START DATA FOR ANALYSIS
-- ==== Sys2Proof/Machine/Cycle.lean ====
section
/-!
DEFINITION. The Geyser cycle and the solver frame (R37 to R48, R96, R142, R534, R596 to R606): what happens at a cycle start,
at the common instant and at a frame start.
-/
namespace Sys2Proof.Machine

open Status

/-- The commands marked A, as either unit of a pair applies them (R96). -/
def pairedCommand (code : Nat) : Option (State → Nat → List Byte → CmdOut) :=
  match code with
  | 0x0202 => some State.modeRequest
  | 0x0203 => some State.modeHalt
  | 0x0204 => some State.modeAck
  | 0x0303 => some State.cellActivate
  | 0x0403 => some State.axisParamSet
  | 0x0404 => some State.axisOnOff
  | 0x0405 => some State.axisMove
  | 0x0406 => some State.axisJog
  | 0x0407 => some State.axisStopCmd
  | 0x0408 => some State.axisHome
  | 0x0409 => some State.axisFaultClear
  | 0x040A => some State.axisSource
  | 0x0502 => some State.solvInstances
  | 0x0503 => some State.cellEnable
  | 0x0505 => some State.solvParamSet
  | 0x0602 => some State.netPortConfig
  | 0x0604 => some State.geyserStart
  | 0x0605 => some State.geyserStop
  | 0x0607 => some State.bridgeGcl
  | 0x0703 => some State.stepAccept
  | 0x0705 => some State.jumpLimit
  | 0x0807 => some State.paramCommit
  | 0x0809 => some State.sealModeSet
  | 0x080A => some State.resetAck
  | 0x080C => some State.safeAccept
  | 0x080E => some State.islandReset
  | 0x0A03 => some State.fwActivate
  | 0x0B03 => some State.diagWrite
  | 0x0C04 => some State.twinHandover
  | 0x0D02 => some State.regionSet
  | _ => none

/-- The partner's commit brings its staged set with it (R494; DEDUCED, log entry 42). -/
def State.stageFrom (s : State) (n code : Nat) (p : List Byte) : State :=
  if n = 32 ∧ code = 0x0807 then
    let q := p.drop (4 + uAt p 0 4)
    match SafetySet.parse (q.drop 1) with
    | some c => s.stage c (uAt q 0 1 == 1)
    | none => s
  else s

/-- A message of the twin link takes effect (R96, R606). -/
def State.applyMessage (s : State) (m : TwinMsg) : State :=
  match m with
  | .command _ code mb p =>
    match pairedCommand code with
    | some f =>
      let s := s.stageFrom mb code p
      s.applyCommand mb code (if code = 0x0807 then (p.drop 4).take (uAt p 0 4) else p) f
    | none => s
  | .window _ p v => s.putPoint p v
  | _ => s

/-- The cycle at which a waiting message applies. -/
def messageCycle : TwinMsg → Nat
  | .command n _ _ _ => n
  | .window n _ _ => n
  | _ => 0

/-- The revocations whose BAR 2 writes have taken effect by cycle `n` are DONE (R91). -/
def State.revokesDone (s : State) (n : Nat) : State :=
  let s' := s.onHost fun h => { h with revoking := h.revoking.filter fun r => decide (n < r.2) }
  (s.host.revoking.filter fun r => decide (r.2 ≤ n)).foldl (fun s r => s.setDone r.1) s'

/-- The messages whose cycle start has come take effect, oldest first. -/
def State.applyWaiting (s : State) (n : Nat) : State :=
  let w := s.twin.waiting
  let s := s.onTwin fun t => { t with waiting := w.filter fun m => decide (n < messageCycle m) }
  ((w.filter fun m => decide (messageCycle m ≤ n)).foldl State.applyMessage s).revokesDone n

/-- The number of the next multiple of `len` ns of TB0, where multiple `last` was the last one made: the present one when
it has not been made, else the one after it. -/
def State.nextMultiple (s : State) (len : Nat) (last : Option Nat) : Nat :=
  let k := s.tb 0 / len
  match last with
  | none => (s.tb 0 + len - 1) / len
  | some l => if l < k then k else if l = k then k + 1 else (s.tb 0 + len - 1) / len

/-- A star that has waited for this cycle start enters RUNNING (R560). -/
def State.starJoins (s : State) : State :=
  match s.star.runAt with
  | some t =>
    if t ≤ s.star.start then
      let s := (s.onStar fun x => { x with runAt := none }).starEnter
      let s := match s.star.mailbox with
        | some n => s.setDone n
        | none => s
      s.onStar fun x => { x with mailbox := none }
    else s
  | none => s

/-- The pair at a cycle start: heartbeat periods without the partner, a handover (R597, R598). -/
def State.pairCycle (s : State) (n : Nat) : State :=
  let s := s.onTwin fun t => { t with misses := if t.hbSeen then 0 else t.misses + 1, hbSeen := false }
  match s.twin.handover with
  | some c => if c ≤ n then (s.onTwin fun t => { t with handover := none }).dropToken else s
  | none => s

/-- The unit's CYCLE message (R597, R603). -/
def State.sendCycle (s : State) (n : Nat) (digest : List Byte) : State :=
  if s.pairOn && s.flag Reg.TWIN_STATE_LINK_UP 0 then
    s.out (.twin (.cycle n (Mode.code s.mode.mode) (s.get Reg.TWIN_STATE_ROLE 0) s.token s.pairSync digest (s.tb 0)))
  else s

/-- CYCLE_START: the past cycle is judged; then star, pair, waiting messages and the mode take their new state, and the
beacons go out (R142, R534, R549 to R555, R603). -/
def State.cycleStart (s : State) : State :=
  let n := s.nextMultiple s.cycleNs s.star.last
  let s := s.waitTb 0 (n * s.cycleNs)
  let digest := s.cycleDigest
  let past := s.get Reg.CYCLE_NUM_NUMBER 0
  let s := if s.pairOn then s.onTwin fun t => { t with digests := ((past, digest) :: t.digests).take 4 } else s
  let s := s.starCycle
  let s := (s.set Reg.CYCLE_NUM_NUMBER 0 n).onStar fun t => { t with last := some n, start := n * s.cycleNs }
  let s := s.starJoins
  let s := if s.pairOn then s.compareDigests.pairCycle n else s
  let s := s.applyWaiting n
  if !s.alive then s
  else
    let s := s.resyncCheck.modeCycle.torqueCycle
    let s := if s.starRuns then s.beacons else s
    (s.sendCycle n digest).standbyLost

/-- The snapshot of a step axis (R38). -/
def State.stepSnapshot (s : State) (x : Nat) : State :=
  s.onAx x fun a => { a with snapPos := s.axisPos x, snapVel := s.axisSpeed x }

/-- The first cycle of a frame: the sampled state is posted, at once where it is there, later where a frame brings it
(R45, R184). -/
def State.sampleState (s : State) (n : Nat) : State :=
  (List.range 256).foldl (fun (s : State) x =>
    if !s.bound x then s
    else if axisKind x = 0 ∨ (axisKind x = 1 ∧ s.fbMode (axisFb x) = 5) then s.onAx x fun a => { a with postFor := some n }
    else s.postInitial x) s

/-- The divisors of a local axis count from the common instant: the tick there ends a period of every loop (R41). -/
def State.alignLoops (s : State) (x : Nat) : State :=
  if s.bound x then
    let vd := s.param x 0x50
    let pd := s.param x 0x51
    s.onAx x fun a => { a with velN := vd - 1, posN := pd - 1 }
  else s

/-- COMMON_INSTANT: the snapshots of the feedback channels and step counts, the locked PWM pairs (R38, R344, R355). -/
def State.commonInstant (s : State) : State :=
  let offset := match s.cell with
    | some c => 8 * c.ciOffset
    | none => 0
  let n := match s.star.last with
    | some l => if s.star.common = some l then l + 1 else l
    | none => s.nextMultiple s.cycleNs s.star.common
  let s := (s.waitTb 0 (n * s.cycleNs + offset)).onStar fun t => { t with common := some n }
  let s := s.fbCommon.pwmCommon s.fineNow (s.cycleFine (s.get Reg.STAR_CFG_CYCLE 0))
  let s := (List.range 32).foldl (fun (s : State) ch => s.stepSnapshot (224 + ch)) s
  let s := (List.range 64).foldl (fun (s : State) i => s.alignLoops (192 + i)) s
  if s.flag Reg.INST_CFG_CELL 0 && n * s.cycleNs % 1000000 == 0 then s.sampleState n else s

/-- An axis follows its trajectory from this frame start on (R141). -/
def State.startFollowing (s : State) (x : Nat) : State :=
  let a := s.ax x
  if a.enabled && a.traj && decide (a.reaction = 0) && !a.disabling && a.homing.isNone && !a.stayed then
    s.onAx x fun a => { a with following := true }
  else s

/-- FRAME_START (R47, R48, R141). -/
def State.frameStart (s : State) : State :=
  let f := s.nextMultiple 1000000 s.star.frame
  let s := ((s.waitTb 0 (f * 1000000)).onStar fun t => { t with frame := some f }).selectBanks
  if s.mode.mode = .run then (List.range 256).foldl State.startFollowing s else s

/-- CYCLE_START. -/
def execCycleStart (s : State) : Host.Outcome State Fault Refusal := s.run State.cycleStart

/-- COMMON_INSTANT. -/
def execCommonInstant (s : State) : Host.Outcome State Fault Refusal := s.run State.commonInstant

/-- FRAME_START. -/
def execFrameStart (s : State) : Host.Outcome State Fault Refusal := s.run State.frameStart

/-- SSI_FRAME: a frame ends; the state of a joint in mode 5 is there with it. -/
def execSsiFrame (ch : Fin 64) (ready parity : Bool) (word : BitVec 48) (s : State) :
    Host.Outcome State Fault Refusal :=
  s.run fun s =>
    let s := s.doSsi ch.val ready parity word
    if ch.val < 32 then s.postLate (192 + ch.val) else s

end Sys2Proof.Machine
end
END DATA FOR ANALYSIS
WHAT THE EXERCISE ASKS ::
Go through the records above and copy every line with the word "there".

OUTPUT ::
/-- The first cycle of a frame: the sampled state is posted, at once where it is there, later where a frame brings it
/-- The divisors of a local axis count from the common instant: the tick there ends a period of every loop (R41). -/
/-- SSI_FRAME: a frame ends; the state of a joint in mode 5 is there with it. -/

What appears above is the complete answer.